__PROBLEM STATEMENT__
In the entries that follow, copy exactly each line from the first through the line with "and which bits a format leaves reserved. -/".

__THE DATA__

- Opening Delimiter -

-- ==== Sys2Proof/Machine/Operands.lean ====
section
/-! DEFINITION. Machine/Operands.lean: the fields of a Gheol instruction word and its operand forms (R37, R38, Tables 2-4 to 2-8),
and which bits a format leaves reserved. -/

namespace Sys2Proof.Machine

/-- Bits hi to lo of an instruction word. -/
def fld (w : BitVec 64) (hi lo : Nat) : Nat := bitsOf w.toNat hi lo

/-- The opcode, bits 63 to 58. -/
def wOp (w : BitVec 64) : Nat := fld w 63 58
/-- D, the destination register. -/
def wD (w : BitVec 64) : Nat := fld w 57 54
/-- A, the source register. -/
def wA (w : BitVec 64) : Nat := fld w 53 50
/-- S: the operand comes from GA. -/
def wS (w : BitVec 64) : Bool := w.getLsbD 49
/-- B, the second source register of the scalar format. -/
def wB (w : BitVec 64) : Nat := fld w 49 46
/-- I: src is IMM. -/
def wI (w : BitVec 64) : Bool := w.getLsbD 45
/-- IMM of the scalar format. -/
def wImm (w : BitVec 64) : Word := BitVec.ofNat 32 (fld w 31 0)
/-- TARGET of a jump. -/
def wTarget (w : BitVec 64) : Nat := fld w 15 0
/-- LC of loop and endl. -/
def wLC (w : BitVec 64) : Nat := fld w 57 56
/-- EV of wait and sig. -/
def wEV (w : BitVec 64) : Nat := fld w 36 32
/-- The low 24 bits: COUNT, TIMEOUT, DEADLINE, OFFSET, START, REP, VALUE, UNITS. -/
def w24 (w : BitVec 64) : Nat := fld w 23 0
/-- PORTS of the frame class. -/
def wPorts (w : BitVec 64) : Nat := fld w 39 32
/-- M of band. -/
def wM (w : BitVec 64) : Bool := w.getLsbD 44
/-- ENG of band. -/
def wEng (w : BitVec 64) : Nat := fld w 43 40
/-- LEN of testslot. -/
def wLen (w : BitVec 64) : Nat := fld w 47 40
/-- ZSEL of zlist. -/
def wZsel (w : BitVec 64) : Nat := fld w 8 0
/-- TS and SET of the pin class. -/
def wTS (w : BitVec 64) : Nat := fld w 57 54
/-- LIT of the vector instructions. -/
def wLit (w : BitVec 64) : Nat := fld w 47 36
/-- EDGE of tset. -/
def wEdge (w : BitVec 64) : Nat := fld w 47 46
/-- MODE of capt and trig. -/
def wMode (w : BitVec 64) : Nat := fld w 33 32

/-- A general register; G0 reads 0 (R30). -/
def Seq.reg (q : Seq) (r : Nat) : Word := if r = 0 then 0 else SMap.get (fun _ => 0) q.g r

/-- A general register written; a write to G0 is discarded (R31). -/
def Seq.setReg (q : Seq) (r : Nat) (v : Word) : Seq :=
  if r = 0 then q else { q with g := SMap.set (fun _ => 0) q.g r v }

/-- src of a scalar instruction: GB, or IMM when I is 1 (R48). -/
def srcOf (q : Seq) (w : BitVec 64) : Word := if wI w then wImm w else q.reg (wB w)

/-- The 24-bit operand that S selects: the field, or GA[23:0] (R38). -/
def op24 (q : Seq) (w : BitVec 64) : Nat := if wS w then (q.reg (wA w)).toNat % 2 ^ 24 else w24 w

/-- The data memory address of ld and st, GA + IMM modulo 2^32 (R50). -/
def memAddr (q : Seq) (w : BitVec 64) : Nat := (q.reg (wA w) + wImm w).toNat

/-- A loop counter. -/
def Seq.lcv (q : Seq) (k : Nat) : BitVec 24 := SMap.get (fun _ => 0) q.lc k

/-- A loop counter written. -/
def Seq.setLc (q : Seq) (k : Nat) (v : BitVec 24) : Seq := { q with lc := SMap.set (fun _ => 0) q.lc k v }

/-! ### Opcodes (Table 2-3) -/

/-- The opcode is listed in Table 2-3. -/
def opDefined (op : Nat) : Bool :=
  decide (op ≤ 0x0A) || (decide (0x10 ≤ op) && decide (op ≤ 0x1B)) || (decide (0x20 ≤ op) && decide (op ≤ 0x26)) ||
    (decide (0x30 ≤ op) && decide (op ≤ 0x38))

/-- The opcode belongs to the other profile's class (R29): frame class in a PSQ, pin class in the FSQ. -/
def opForeign (q : SeqId) (op : Nat) : Bool :=
  match q with
  | .fsq => decide (0x30 ≤ op)
  | .psq _ => decide (0x20 ≤ op) && decide (op ≤ 0x26)

/-- The bits below the opcode that an instruction's format uses (Tables 2-4, 2-5, 2-6 and 2-8, with R38 and R48). -/
def usedBits (w : BitVec 64) : Nat :=
  let m := maskOf
  let srcM := if wI w then m 45 45 + m 31 0 else m 49 46
  let sh := if wI w then m 45 45 + m 4 0 else m 49 46
  let sForm (f : Nat) := m 49 49 + (if wS w then m 53 50 else f)
  match wOp w with
  | 0x01 | 0x02 | 0x03 | 0x04 => m 15 0
  | 0x06 => m 57 56 + m 47 32 + sForm (m 23 0)
  | 0x07 => m 57 56 + m 15 0
  | 0x08 => m 40 40 + m 36 32 + m 23 0
  | 0x09 => m 36 32
  | 0x10 => m 57 54 + srcM
  | 0x11 => m 57 54 + m 53 50 + m 31 0
  | 0x12 | 0x13 => m 57 54 + m 53 50 + m 49 46
  | 0x14 | 0x15 | 0x16 => m 57 54 + m 53 50 + srcM
  | 0x17 | 0x18 => m 57 54 + m 53 50 + sh
  | 0x19 => m 53 50 + srcM
  | 0x1A => m 57 54 + m 53 50 + m 31 0
  | 0x1B => m 53 50 + m 49 46 + m 31 0
  | 0x20 => m 39 32
  | 0x21 => m 57 54 + m 39 32
  | 0x22 => m 57 54 + m 53 50 + m 44 44 + m 43 40 + (if wM w then 0 else m 39 32)
  | 0x23 => m 39 32 + m 8 0
  | 0x24 => m 57 54 + m 23 0
  | 0x25 => m 39 32 + sForm (m 23 0)
  | 0x26 => m 47 40 + m 39 32 + m 23 0
  | 0x30 | 0x31 | 0x32 => m 57 54 + m 47 36 + sForm (m 23 0)
  | 0x33 => m 57 54 + m 47 46 + sForm (m 23 0)
  | 0x34 => sForm (m 23 0)
  | 0x35 => sForm (m 11 0)
  | 0x36 => m 33 32 + m 13 0
  | 0x37 => m 33 32 + m 3 0
  | 0x38 => sForm (m 7 0)
  | _ => 0

/-- A reserved bit of the instruction's format is nonzero (R38). -/
def rsvdSet (w : BitVec 64) : Bool := w.toNat % 2 ^ 58 &&& usedBits w != w.toNat % 2 ^ 58

/-- An operand lies outside the range of Tables 2-6, 2-8 or R58 (R53, R58, R60). -/
def valueBad (w : BitVec 64) : Bool :=
  match wOp w with
  | 0x22 => wEng w == 0
  | 0x23 => decide (256 < wZsel w)
  | 0x24 => w24 w == 0
  | 0x26 => wLen w == 0
  | 0x30 | 0x31 | 0x32 => !wS w && w24 w == 0
  | 0x33 => wEdge w == 3
  | 0x36 | 0x37 => wMode w == 3
  | _ => false

end Sys2Proof.Machine
end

- Closing Delimiter -

__RESPONSE__
-- ==== Sys2Proof/Machine/Operands.lean ====
section
/-! DEFINITION. Machine/Operands.lean: the fields of a Gheol instruction word and its operand forms (R37, R38, Tables 2-4 to 2-8),
and which bits a format leaves reserved. -/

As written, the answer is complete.